*Exercise requirements:* Give back, word for word, the lines in the listing below from the one holding "namespace Sys2Proof.Machine" down to the one holding "let lo := max r.1 base", both ends included.

+-------+

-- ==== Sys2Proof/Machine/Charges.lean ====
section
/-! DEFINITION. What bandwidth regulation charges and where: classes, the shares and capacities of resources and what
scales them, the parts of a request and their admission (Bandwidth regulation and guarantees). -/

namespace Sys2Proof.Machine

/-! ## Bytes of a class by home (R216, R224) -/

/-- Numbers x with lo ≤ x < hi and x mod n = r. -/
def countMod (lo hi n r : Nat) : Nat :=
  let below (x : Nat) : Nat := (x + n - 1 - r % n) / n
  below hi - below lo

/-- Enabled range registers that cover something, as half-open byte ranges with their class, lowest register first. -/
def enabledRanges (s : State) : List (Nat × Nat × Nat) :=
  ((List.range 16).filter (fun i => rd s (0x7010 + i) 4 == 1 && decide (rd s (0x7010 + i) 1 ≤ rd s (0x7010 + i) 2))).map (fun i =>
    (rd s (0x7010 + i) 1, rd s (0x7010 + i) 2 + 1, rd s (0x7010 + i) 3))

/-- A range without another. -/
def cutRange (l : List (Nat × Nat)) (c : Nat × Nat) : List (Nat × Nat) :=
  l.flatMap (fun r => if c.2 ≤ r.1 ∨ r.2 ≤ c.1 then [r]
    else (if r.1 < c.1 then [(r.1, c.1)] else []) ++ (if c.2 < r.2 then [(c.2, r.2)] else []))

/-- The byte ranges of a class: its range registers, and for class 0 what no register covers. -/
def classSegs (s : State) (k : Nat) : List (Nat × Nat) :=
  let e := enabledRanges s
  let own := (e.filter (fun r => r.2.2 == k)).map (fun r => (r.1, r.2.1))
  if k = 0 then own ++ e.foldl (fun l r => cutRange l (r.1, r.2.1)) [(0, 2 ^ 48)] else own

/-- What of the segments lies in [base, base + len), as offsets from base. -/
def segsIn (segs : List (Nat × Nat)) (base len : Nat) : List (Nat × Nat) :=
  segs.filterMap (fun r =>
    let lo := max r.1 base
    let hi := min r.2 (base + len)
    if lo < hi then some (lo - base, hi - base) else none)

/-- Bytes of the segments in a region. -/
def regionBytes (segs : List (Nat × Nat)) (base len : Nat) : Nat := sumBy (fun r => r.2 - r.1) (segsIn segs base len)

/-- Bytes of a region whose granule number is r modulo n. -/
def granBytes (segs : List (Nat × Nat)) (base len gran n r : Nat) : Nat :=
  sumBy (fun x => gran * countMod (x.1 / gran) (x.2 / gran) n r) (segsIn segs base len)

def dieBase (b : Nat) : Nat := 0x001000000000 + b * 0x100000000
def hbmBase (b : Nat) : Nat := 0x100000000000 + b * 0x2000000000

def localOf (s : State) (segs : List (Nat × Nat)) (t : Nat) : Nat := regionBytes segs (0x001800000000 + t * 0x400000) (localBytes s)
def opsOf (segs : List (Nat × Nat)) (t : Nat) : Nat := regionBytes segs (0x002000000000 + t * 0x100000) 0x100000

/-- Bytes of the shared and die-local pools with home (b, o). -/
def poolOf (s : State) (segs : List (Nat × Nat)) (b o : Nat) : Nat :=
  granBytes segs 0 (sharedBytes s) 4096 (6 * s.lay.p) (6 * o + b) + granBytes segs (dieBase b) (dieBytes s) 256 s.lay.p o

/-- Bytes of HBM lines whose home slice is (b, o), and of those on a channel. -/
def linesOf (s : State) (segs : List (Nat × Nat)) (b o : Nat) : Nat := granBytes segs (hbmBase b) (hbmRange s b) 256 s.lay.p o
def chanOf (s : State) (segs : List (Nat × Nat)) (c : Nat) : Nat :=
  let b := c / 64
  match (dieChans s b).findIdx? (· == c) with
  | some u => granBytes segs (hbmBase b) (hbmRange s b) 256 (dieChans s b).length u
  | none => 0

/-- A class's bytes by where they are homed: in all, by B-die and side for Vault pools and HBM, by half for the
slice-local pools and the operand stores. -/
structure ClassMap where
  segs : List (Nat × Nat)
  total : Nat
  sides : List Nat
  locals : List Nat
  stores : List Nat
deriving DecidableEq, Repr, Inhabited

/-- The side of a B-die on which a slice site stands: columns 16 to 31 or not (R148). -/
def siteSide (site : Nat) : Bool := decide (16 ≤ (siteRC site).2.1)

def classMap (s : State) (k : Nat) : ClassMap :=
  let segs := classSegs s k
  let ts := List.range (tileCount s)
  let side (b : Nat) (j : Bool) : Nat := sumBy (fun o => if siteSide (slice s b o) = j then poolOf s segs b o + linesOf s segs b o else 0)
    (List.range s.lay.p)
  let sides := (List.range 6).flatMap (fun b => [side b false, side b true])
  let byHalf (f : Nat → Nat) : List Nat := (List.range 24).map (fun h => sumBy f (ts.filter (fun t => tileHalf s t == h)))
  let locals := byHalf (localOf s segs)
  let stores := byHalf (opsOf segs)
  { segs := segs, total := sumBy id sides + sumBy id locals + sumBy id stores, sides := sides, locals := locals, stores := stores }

+-------+

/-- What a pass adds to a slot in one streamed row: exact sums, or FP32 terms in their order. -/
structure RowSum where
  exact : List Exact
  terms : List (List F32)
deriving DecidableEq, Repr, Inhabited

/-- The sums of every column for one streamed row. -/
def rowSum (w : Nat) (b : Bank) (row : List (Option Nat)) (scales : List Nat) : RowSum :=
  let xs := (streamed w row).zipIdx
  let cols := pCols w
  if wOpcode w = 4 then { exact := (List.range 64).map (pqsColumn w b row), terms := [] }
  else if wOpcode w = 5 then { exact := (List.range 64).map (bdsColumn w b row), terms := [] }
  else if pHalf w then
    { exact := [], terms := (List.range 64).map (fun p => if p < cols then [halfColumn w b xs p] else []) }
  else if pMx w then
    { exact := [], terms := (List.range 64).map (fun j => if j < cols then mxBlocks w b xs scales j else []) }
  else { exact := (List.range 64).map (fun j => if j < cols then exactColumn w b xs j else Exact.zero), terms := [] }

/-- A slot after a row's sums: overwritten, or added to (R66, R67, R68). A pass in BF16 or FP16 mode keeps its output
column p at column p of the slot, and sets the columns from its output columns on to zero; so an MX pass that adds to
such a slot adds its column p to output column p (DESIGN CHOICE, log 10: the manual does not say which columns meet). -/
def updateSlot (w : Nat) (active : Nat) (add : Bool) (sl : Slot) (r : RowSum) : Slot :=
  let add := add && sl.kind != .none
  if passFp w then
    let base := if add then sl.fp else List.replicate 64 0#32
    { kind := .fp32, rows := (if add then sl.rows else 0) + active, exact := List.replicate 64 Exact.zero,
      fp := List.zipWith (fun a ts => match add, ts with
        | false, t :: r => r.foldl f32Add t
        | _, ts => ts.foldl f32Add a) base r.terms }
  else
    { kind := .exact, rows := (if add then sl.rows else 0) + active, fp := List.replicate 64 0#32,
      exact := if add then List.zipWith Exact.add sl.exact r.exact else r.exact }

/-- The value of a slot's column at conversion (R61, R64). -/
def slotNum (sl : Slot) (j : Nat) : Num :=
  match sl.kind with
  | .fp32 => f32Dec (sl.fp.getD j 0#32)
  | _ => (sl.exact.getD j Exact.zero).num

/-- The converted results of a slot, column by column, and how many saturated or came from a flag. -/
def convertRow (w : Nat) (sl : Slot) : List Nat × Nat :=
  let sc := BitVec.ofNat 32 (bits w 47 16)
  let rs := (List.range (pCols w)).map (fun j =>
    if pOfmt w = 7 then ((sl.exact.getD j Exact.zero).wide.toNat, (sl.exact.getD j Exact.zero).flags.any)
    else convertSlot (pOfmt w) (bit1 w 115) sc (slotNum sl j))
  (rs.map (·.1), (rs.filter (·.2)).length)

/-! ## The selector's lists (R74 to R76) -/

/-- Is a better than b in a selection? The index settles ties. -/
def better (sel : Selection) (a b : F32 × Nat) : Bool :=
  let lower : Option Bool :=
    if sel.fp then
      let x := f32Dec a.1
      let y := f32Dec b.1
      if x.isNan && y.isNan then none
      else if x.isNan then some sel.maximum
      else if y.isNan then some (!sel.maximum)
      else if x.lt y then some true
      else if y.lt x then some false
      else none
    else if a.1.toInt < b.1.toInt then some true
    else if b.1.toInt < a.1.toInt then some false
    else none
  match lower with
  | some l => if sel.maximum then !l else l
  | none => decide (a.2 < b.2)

+-------+

*Output for this exercise:*
namespace Sys2Proof.Machine

/-! ## Bytes of a class by home (R216, R224) -/

/-- Numbers x with lo ≤ x < hi and x mod n = r. -/
def countMod (lo hi n r : Nat) : Nat :=
  let below (x : Nat) : Nat := (x + n - 1 - r % n) / n
  below hi - below lo

/-- Enabled range registers that cover something, as half-open byte ranges with their class, lowest register first. -/
def enabledRanges (s : State) : List (Nat × Nat × Nat) :=
  ((List.range 16).filter (fun i => rd s (0x7010 + i) 4 == 1 && decide (rd s (0x7010 + i) 1 ≤ rd s (0x7010 + i) 2))).map (fun i =>
    (rd s (0x7010 + i) 1, rd s (0x7010 + i) 2 + 1, rd s (0x7010 + i) 3))

/-- A range without another. -/
def cutRange (l : List (Nat × Nat)) (c : Nat × Nat) : List (Nat × Nat) :=
  l.flatMap (fun r => if c.2 ≤ r.1 ∨ r.2 ≤ c.1 then [r]
    else (if r.1 < c.1 then [(r.1, c.1)] else []) ++ (if c.2 < r.2 then [(c.2, r.2)] else []))

/-- The byte ranges of a class: its range registers, and for class 0 what no register covers. -/
def classSegs (s : State) (k : Nat) : List (Nat × Nat) :=
  let e := enabledRanges s
  let own := (e.filter (fun r => r.2.2 == k)).map (fun r => (r.1, r.2.1))
  if k = 0 then own ++ e.foldl (fun l r => cutRange l (r.1, r.2.1)) [(0, 2 ^ 48)] else own

/-- What of the segments lies in [base, base + len), as offsets from base. -/
def segsIn (segs : List (Nat × Nat)) (base len : Nat) : List (Nat × Nat) :=
  segs.filterMap (fun r =>
    let lo := max r.1 base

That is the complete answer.